What’s more, this is just the beginning. Optimizing the C++ code in general further provides for even better results. Here’s another set of benchmarks representing the same blocking ringbuffer with thread yield strategy with other optimizations I added over time up to this commit.

 1
 2
 3
 4
 5
 6
 7
 8
 9
10
11
12
13
14
15
16
17
18
BenchmarkFastChan-Put16	5000000	25 ns/op
BenchmarkFastChan-Put64	5000000	8 ns/op
BenchmarkFastChan-Put256	5000000	5 ns/op
BenchmarkFastChan-Put1024	5000000	6 ns/op
BenchmarkFastChan-Put4096	5000000	6 ns/op
BenchmarkFastChan-Put16384	5000000	5 ns/op
BenchmarkFastChan-Put65536	5000000	5 ns/op
BenchmarkFastChan-Put262144	5000000	6 ns/op
BenchmarkFastChan-Put1048576	5000000	6 ns/op
BenchmarkFastChan-Get16	5000000	21 ns/op
BenchmarkFastChan-Get64	5000000	8 ns/op
BenchmarkFastChan-Get256	5000000	6 ns/op
BenchmarkFastChan-Get1024	5000000	6 ns/op
BenchmarkFastChan-Get4096	5000000	6 ns/op
BenchmarkFastChan-Get16384	5000000	5 ns/op
BenchmarkFastChan-Get65536	5000000	6 ns/op
BenchmarkFastChan-Get262144	5000000	7 ns/op
BenchmarkFastChan-Get1048576	5000000	6 ns/op

Now that is fast!

However, this might seem like an unfair comparison. Why did I not port the same optimizations back to Go? For instance, I replace CAS with store, simplify the logic, reuse variables.

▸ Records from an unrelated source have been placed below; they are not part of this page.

theorem witness_OnlyCommandsHwriteAndResetWriteState :
    let s := issuing (.da [1]) [.hcmd 0x33000000#64]
    s.pending = .hcmd 0x33000000#64 :: [] ∧ ∃ t, step s = .next t ∧ t.slot 0 ≠ s.slot 0 :=
  ⟨rfl, _, rfl, by decide⟩

theorem witness_OnlyCommandsHwriteAndResetWriteState_status :
    let s := issuing .u [.hcmd 0#64]
    s.pending = .hcmd 0#64 :: [] ∧ ∃ t, step s = .next t ∧ t.status ≠ s.status :=
  ⟨rfl, _, rfl, by decide⟩

theorem witness_ByteArrayToWordArray : ((at1 (.u)).slot 0).tag ≠ .BA ∧
    ((at1 (.ba [1])).slot 0 = .ba [1] ∧ ([1] : List Byte).length % 2 ≠ 0) ∧
    ((at1 (.ba [])).slot 0 = .ba [] ∧ ([] : List Byte).length % 2 = 0) ∧
    ((at1 (.ba [1, 2, 3, 4])).slot 0 = .ba [1, 2, 3, 4] ∧ ([1, 2, 3, 4] : List Byte).length % 2 = 0 ∧
      ([1, 2, 3, 4] : List Byte)[2 * 0 + 0]? = some 1 ∧ ([1, 2, 3, 4] : List Byte)[2 * 0 + 1]? = some 2) := by
  decide

theorem witness_ByteArrayToLimbArray : ((at1 (.da [1])).slot 0).tag ≠ .BA ∧
    ((at1 (.ba [1, 2])).slot 0 = .ba [1, 2] ∧ ([1, 2] : List Byte).length % 4 ≠ 0) ∧
    ((at1 (.ba [])).slot 0 = .ba [] ∧ ([] : List Byte).length % 4 = 0) ∧
    ((at1 (.ba [1, 2, 3, 4])).slot 0 = .ba [1, 2, 3, 4] ∧ ([1, 2, 3, 4] : List Byte).length % 4 = 0 ∧
      ([1, 2, 3, 4] : List Byte)[4 * 0 + 0]? = some 1 ∧ ([1, 2, 3, 4] : List Byte)[4 * 0 + 1]? = some 2 ∧ ([1, 2, 3, 4] : List Byte)[4 * 0 + 2]? = some 3 ∧ ([1, 2, 3, 4] : List Byte)[4 * 0 + 3]? = some 4) := by
  decide

theorem witness_WordArrayToByteArray : ((at1 (.ba [])).slot 0).tag ≠ .WA ∧
    (at1 (.wa [0x0201])).slot 0 = .wa [0x0201] ∧ ([0x0201] : List Word)[0]? = some 0x0201 := by decide

theorem witness_LimbArrayToByteArray : ((at1 (.wa [])).slot 0).tag ≠ .DA ∧
    (at1 (.da [0x04030201])).slot 0 = .da [0x04030201] ∧ ([0x04030201] : List Limb)[0]? = some 0x04030201 ∧ 3 < 4 := by
  decide

theorem witness_EndianConversionsAreMutuallyInverse : ([1, 2] : List Byte).length % 2 = 0 ∧
    ([1, 2, 3, 4] : List Byte).length % 4 = 0 ∧ 3 < 4 ∧ 4 * 0 + 3 < ([1, 2, 3, 4] : List Byte).length := by decide

theorem witness_BuilderMakesOneSuperwordAChunk : ((at1 (.da [])).slot 0).tag ≠ .BA ∧
    (at1 (.ba [1, 2, 3, 4])).slot 0 = .ba [1, 2, 3, 4] ∧
    ((0 : Int) ≤ 0 ∨ (0 : Int) % 4 ≠ 0) ∧ ((6 : Int) ≤ 0 ∨ (6 : Int) % 4 ≠ 0) ∧
    ((0 : Int) < 8 ∧ (8 : Int) % 4 = 0 ∧ ((([1, 2, 3, 4] : List Byte).length : Nat) : Int) % 8 ≠ 0) ∧
    ((0 : Int) < 4 ∧ (4 : Int) % 4 = 0 ∧ ((([1, 2, 3, 4] : List Byte).length : Nat) : Int) % 4 = 0) ∧
    0 < ([1, 2, 3, 4] : List Byte).length / (4 : Int).toNat ∧ 0 < (4 : Int).toNat / 4 ∧
    ([1, 2, 3, 4] : List Byte)[0 * (4 : Int).toNat + 4 * 0 + 3]? = some 4 := by decide

theorem witness_BuiltSuperwordIsTheIntegerOfItsChunk : (at1 (.ba [1, 2, 3, 4])).slot 0 = .ba [1, 2, 3, 4] ∧
    (0 : Int) < 4 ∧ (4 : Int) % 4 = 0 ∧ ((([1, 2, 3, 4] : List Byte).length : Nat) : Int) % 4 = 0 := by decide

theorem witness_CompositeToByteArray : ((at1 (.da [])).slot 0).tag ≠ .CA ∧
    (at1 (.ca [[1, 2], [3]])).slot 0 = .ca [[1, 2], [3]] ∧ ([[1, 2], [3]] : Composite)[1]? = some [3] ∧
    ([3] : Superword)[0]? = some 3 ∧ 3 < 4 := by decide

theorem witness_ValidatorAnswersInStatusT : ((at1 (.da [])).slot 0).tag ≠ .CA ∧
    ((at1 (.ca [])).slot 0 = .ca [] ∧ ∀ x ∈ ([] : Composite), ∀ y ∈ ([] : Composite), x.length = y.length) ∧
    ((at1 (.ca [[], [0]])).slot 0 = .ca [[], [0]] ∧
      ∃ x ∈ ([[], [0]] : Composite), ∃ y ∈ ([[], [0]] : Composite), x.length ≠ y.length) := by decide

theorem witness_CompositeRoundTrip : ((at1 (.ba [1, 2, 3, 4])).slot 0 = .ba [1, 2, 3, 4] ∧
      (0 : Int) < 4 ∧ (4 : Int) % 4 = 0 ∧ ((([1, 2, 3, 4] : List Byte).length : Nat) : Int) % 4 = 0) ∧
    ((at1 (.ca [[1], [2]])).slot 0 = .ca [[1], [2]] ∧ 1 ≤ 1 ∧ ∀ x ∈ ([[1], [2]] : Composite), x.length = 1) := by decide

theorem witness_BuiltCompositeIsConsistent :
    ∃ t, exec (.barr2carrL 1 0 4) (at1 (.ba [1, 2, 3, 4])) = .next t ∧ t.kind = 0 := ⟨_, rfl, by decide⟩

theorem witness_EndiannessContractExample :
    (at1 (.ba [0x01, 0x02, 0x03, 0x04, 0x05, 0x06, 0x07, 0x08])).slot 0 =
      .ba [0x01, 0x02, 0x03, 0x04, 0x05, 0x06, 0x07, 0x08] := by decide

theorem witness_BinaryLogicIsLimbWise : (((at2 (.da [1]) (.ba [])).slot 0).tag ≠ .DA ∨ ((at2 (.da [1]) (.ba [])).slot 1).tag ≠ .DA) ∧
    ((at2 (.da [1]) (.da [])).slot 0 = .da [1] ∧ (at2 (.da [1]) (.da [])).slot 1 = .da [] ∧
      ([1] : Superword).length ≠ ([] : Superword).length) ∧
    ((at2 (.da [1]) (.da [2])).slot 0 = .da [1] ∧ (at2 (.da [1]) (.da [2])).slot 1 = .da [2] ∧
      ([1] : Superword).length = ([2] : Superword).length ∧ ([1] : Superword)[0]? = some 1 ∧ ([2] : Superword)[0]? = some 2) := by
  decide

theorem witness_NotIsLimbWiseComplement : ((at1 .u).slot 0).tag ≠ .DA ∧ (at1 (.da [5])).slot 0 = .da [5] ∧
    ([5] : Superword)[0]? = some 5 := by decide

theorem witness_LogicIsBitwiseOnIntegers : ([1, 2] : Superword).length = ([3, 4] : Superword).length := rfl

theorem witness_SourcesAreReadBeforeTheDestinationIsWritten :
    destination (.dwarrNot 1 0) = some (1, .DA) ∧
    (∃ t, exec (.dwarrNot 1 0) (at1 (.da [5])) = .next t ∧ t.kind = 0) ∧
    (∃ u, exec (retarget 0 (.dwarrNot 1 0)) (at1 (.da [5])) = .next u) ∧ (at1 (.da [5])).slot 0 = .da [5] :=
  ⟨rfl, ⟨_, rfl, by decide⟩, ⟨_, rfl⟩, by decide⟩

theorem witness_OneBitShiftsCarryAcrossLimbs : 1 < ([1, 2] : Superword).length := by decide

theorem witness_OneBitRotatesReinsertTheBit : ([1] : Superword) ≠ [] := by decide

theorem witness_ShiftsRepeatTheOneBitStep : ((at1 .u).slot 0).tag ≠ .DA ∧ (at1 (.da [5])).slot 0 = .da [5] ∧
    (-1 : Int) < 0 ∧ (0 : Int) ≤ 0 := by decide

theorem witness_RotatesRepeatTheOneBitStep : ((at1 (.ca [])).slot 0).tag ≠ .DA ∧ (at1 (.da [])).slot 0 = .da [] ∧
    (0 : Int) ≤ 0 ∧ (-2147483648 : Int) < 0 := by decide

theorem witness_CountsAtOrBeyondTheWidth : (at1 (.da [0x80000000])).slot 0 = .da [0x80000000] ∧
    width [0x80000000] ≤ 32 ∧ width [0x80000000] - 1 ≤ 31 ∧ ([0x80000000] : Superword) ≠ [] := by decide

theorem witness_MostNegativeCount : (at1 (.da [1, 2, 3])).slot 0 = .da [1, 2, 3] := by decide

theorem witness_SmallSuperwords : (at1 (.da [5])).slot 0 = .da [5] ∧ (at1 (.da [])).slot 0 = .da [] := by decide

theorem witness_CarryChainExamplesAsCorrected :
    (at1 (.da [0, 0, 0, 0, 0, 0, 0, 1])).slot 0 = .da [0, 0, 0, 0, 0, 0, 0, 1] := by decide

theorem witness_CommandRaisesOnlyItsKinds :
    ∃ t, exec (.dwarrLShift 1 0 (-1)) (at1 (.da [5])) = .next t ∧ t.kind = 4 := ⟨_, rfl, by decide⟩

theorem witness_ErrorsArePrecise :
    ∃ t, exec (.dwarrXor 2 0 1) (at2 (.da [5]) (.da [])) = .next t ∧ t.kind ≠ 0 := ⟨_, rfl, by decide⟩

theorem witness_OnlyTheDestinationIsWrittenAndOnlyOnSuccess :
    ∃ t, exec (.dwarrNot 1 0) (at1 (.da [5])) = .next t ∧ t.slot 1 ≠ (at1 (.da [5])).slot 1 ∧
      destination (.dwarrNot 1 0) = some (1, .DA) ∧ t.kind = 0 := ⟨_, rfl, by decide, rfl, by decide⟩

theorem witness_OnlyTheValidatorWritesT :
    (∃ t, exec (.isConsistentCarr 0) (at1 (.ca [])) = .next t ∧ t.flagT ≠ (at1 (.ca [])).flagT) ∧
    (∃ t, step (issuing (.ca []) [.hcmd 0x24000000#64]) = .next t ∧
      t.flagT ≠ (issuing (.ca []) [.hcmd 0x24000000#64]).flagT) ∧
    ∃ t u, exec (.isConsistentCarr 0) (at1 (.ca [])) = .next t ∧
      exec (.isConsistentCarr 0) ((at1 (.ca [])).setT true) = .next u ∧ t.kind = 0 :=
  ⟨⟨_, rfl, by decide⟩, ⟨_, rfl, by decide⟩, _, _, rfl, rfl, by decide⟩

theorem witness_ResultDependsOnlyOnTheNamedSlots :
    (∀ j ∈ sources (.dwarrNot 1 0), (at2 (.da [5]) .u).slot j = (at2 (.da [5]) (.ba [1])).slot j) ∧
    ∃ t t', exec (.dwarrNot 1 0) (at2 (.da [5]) .u) = .next t ∧
      exec (.dwarrNot 1 0) (at2 (.da [5]) (.ba [1])) = .next t' ∧ t.kind = 0 :=
  ⟨by decide, _, _, rfl, rfl, by decide⟩

theorem witness_RepeatingACommandChangesNothingMore :
    ∃ t u, exec (.dwarrNot 1 0) (at1 (.da [5])) = .next t ∧
      (∀ j ∈ sources (.dwarrNot 1 0), t.slot j = (at1 (.da [5])).slot j) ∧ exec (.dwarrNot 1 0) t = .next u :=
  ⟨_, _, rfl, by decide, rfl⟩

theorem witness_StepKeepsStatusLegal :
    ((issuing .u [.hcmd 0x33100000#64]).kind, (issuing .u [.hcmd 0x33100000#64]).comp) ∈ legalOutcomes ∧
    (issuing .u [.hcmd 0x33100000#64]).statusRest = 0 ∧ ∃ t, step (issuing .u [.hcmd 0x33100000#64]) = .next t :=
  ⟨by decide, by decide, _, rfl⟩

theorem witness_StepKeepsSlotsWithinCapacity :
    let s := issuing .u [.hcmd 0x33100000#64]
    (SlotsFit (some 4) (at1 (.da [5])) ∧ ∃ t, stepWith (some 4) (at1 (.da [5])) = .next t) ∧
    SlotsFit Config.slotBytes s ∧ ∃ t, step s = .next t := by
  have hu : ∀ i, (issuing .u [.hcmd 0x33100000#64]).slot i = .u := by decide
  refine ⟨⟨by unfold SlotsFit; decide, _, rfl⟩, ?_, _, rfl⟩
  intro i
  rw [hu i]
  cases Config.slotBytes <;> simp [Value.fits, Value.size]

end Sys2Proof.Tests
end

section
/-! PROOFS. The family of 10_state.md: what one transaction can do to the slots and to `STATUS`, said once
(`Served`, `served_of_serve`), and the statements about state, invariants and noninterference that follow. -/

namespace Sys2Proof.Machine

/-! ### What the end of a command leaves in the slots and in `STATUS` -/

section Conclude

variable (c : Component) (k : ErrorKind) (rd j : SlotIx) (v : Value) (b : Bool) (s : State)

@[simp] theorem State.slot_conclude_raise : (s.conclude c (.raise k)).slot j = s.slot j := rfl
@[simp] theorem State.slot_conclude_setT : (s.conclude c (.setT b)).slot j = s.slot j := rfl
@[simp] theorem State.slot_conclude_write :
    (s.conclude c (.write rd v)).slot j = if j = rd then v else s.slot j :=
  State.slot_setSlot s rd j v

@[simp] theorem State.comp_conclude_write : (s.conclude c (.write rd v)).comp = 0 := by
  simp [State.conclude, State.succeed]
@[simp] theorem State.comp_conclude_setT : (s.conclude c (.setT b)).comp = 0 := by
  simp [State.conclude, State.succeed]

@[simp] theorem State.flagT_conclude_raise : (s.conclude c (.raise k)).flagT = s.flagT := by
  simp [State.conclude, State.raiseError]
@[simp] theorem State.flagT_conclude_write : (s.conclude c (.write rd v)).flagT = s.flagT := by
  simp [State.conclude, State.succeed]
@[simp] theorem State.flagT_conclude_setT : (s.conclude c (.setT b)).flagT = b := by
  simp [State.conclude, State.succeed]

end Conclude

/-! ### Reset -/

section Reset

variable (s : State) (j : SlotIx)

@[simp] theorem State.slot_hreset : (hreset s).slot j = .u := by simp [hreset, State.slot]
@[simp] theorem State.kind_hreset : (hreset s).kind = 0 := by simp [State.kind, Status.kind, hreset]
@[simp] theorem State.comp_hreset : (hreset s).comp = 0 := by simp [State.comp, Status.comp, hreset]
@[simp] theorem State.flagT_hreset : (hreset s).flagT = false := by simp [State.flagT, Status.flagT, hreset]
@[simp] theorem State.statusRest_hreset : (hreset s).statusRest = 0 := by
  simp [State.statusRest, Status.rest, hreset]

/-- The reset state is what `HRESET` makes of itself: what reset leaves need be said of `hreset` only. -/
theorem hreset_reset : hreset .reset = .reset := rfl

end Reset

/-- An unset slot fits every capacity. -/
@[simp] theorem Value.fits_u (cap : Option Nat) : Value.fits cap .u = true := by
  cases cap <;> simp [Value.fits, Value.size]

/-! ### How a command ends, read off its source slots -/

/-- The next state of a command is the conclusion of an allowed ending, which fits where the slots do. -/
theorem exec_ending {i : Instr} {s t : State} (h : exec i s = .next t) :
    ∃ c e, c.code = (Field.opcode (encode i)).extractLsb' 4 4 ∧ EndingAllowed i e ∧
      (∀ cap, SlotsFit cap s → EndingFits cap e) ∧ t = s.conclude c e := by
  obtain ⟨c, f, hc, he, ha, hfit⟩ := exec_shape i
  rw [he s] at h
  cases h
  refine ⟨c, _, hc, ha _, fun cap hs => hfit cap _ (by simp) fun v hv => ?_, rfl⟩
  obtain ⟨j, -, rfl⟩ := List.mem_map.mp hv
  exact hs j

/-- On states that agree on its source slots a command ends in the same way (R23). -/
theorem exec_same_ending {i : Instr} {s s' t t' : State} (hs : ∀ j ∈ sources i, s.slot j = s'.slot j)
    (h : exec i s = .next t) (h' : exec i s' = .next t') :
    ∃ c e, EndingAllowed i e ∧ t = s.conclude c e ∧ t' = s'.conclude c e := by
  obtain ⟨c, f, -, he, ha, -⟩ := exec_shape i
  rw [he s] at h
  rw [he s', ← List.map_congr_left hs] at h'
  cases h
  cases h'
  exact ⟨c, _, ha _, rfl, rfl⟩

/-! ### What one transaction can do -/

/-- How a command word can end, and for which unit: as the command it decodes to may, or, where it is illegal,
by raising IllegalCommand (R166). -/
inductive WordEnds (w : BitVec 64) : Component → Ending → Prop
  | legal {i c e} (hd : decode w = .ok i) (hc : c.code = (Field.opcode (encode i)).extractLsb' 4 4)
      (ha : EndingAllowed i e) : WordEnds w c e
  | illegal {x} (hd : decode w = .error x) : WordEnds w .shell (.raise .illegalCommand)

/-- What serving a transaction at `s` can make of it, slots holding `cap` bytes. -/
inductive Served (cap : Option Nat) (s : State) : Transaction → State → Prop
  /-- `HREAD`, `HSTATUS`, and `HWRITE` of a value that does not fit: only a reply -/
  | replied (x r) : Served cap s x (s.reply r)
  /-- an accepted `HWRITE` -/
  | written (i) {v : HostValue} (hv : v.toValue.fits cap = true) :
      Served cap s (.hwrite i v) ((s.setSlot i v.toValue).reply .accepted)
  /-- `HCMD` -/
  | commanded {w c e} (r) (hw : WordEnds w c e) (hfit : SlotsFit cap s → EndingFits cap e) :
      Served cap s (.hcmd w) ((s.conclude c e).reply r)
  /-- `HRESET` -/
  | reset : Served cap s .hreset (hreset s)

variable {cap : Option Nat} {s t : State} {x : Transaction}

theorem served_of_hcmd {w : BitVec 64} (h : serve cap (.hcmd w) s = .next t) : Served cap s (.hcmd w) t := by
  rcases serve_hcmd_cases h with ⟨i, u, hd, hu, ht⟩ | ⟨e, hd, ht⟩
  · obtain ⟨c, e, hc, ha, hfit, rfl⟩ := exec_ending hu
    cases ht
    exact .commanded _ (.legal hd hc ha) (hfit cap)
  · cases ht
    exact .commanded (e := .raise .illegalCommand) _ (.illegal hd) fun _ => trivial

theorem served_of_serve (h : serve cap x s = .next t) : Served cap s x t := by
  cases x with
  | hwrite i v =>
    simp only [serve, hwrite] at h
    split at h <;> cases h
    · exact .written i ‹_›
    · exact .replied _ _
  | hread i => cases h; exact .replied _ _
  | hstatus => cases h; exact .replied _ _
  | hcmd w => exact served_of_hcmd h
  | hreset => cases h; exact .reset

/-- A step is idle or serves the oldest transaction. -/
theorem served_of_stepWith (h : stepWith cap s = .next t) :
    s.pending = [] ∧ t = s ∨ ∃ x rest, s.pending = x :: rest ∧ Served cap { s with pending := rest } x t := by
  cases hp : s.pending with
  | nil => rw [stepWith_idle hp] at h; cases h; exact .inl ⟨rfl, rfl⟩
  | cons x rest => rw [stepWith_cons hp] at h; exact .inr ⟨x, rest, rfl, served_of_serve h⟩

The simple answer is that I have tried, where possible, and it did not improve the performance of the resulting Go code.

Conclusion

To sum up, both Go and C++ deliver robust capabilities for high-performance atomic operations. Nevertheless, if one fully utilizes the memory model of C++, it can present remarkable performance benefits. This comparison emphasizes the criticality of grasping the subtleties of diverse programming languages and their memory models when developing applications that are performance-sensitive.